*** Available data ***
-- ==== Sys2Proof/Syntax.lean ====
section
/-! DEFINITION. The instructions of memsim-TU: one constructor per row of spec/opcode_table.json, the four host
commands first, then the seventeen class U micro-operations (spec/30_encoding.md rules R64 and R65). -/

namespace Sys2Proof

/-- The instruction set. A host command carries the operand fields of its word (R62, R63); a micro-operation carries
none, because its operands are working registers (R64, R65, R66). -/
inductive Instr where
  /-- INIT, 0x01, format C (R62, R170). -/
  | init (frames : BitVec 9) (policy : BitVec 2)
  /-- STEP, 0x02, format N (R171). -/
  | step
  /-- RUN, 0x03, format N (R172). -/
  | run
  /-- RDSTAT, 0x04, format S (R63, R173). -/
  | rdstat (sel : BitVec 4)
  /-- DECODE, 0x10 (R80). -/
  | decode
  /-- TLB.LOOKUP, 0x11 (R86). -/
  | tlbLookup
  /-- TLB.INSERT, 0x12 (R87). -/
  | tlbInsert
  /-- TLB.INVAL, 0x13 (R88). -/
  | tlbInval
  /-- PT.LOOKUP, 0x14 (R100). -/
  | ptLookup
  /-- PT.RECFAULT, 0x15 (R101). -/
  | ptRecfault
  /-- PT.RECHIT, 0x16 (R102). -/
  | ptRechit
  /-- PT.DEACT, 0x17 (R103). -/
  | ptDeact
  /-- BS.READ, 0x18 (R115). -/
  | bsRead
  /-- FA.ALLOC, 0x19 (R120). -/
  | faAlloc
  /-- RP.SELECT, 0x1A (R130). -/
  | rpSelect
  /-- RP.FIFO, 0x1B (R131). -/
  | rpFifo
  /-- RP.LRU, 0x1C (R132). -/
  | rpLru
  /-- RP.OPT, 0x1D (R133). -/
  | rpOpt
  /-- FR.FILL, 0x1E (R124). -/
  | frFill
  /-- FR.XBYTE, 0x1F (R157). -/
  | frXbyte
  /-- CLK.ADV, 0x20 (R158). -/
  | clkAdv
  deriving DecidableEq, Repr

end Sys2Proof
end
*** End of Available data ***
Work instructions.
Find every line in the data above that holds the string "BitVec". Give the number of such lines and nothing else.

Answer to the problem.
2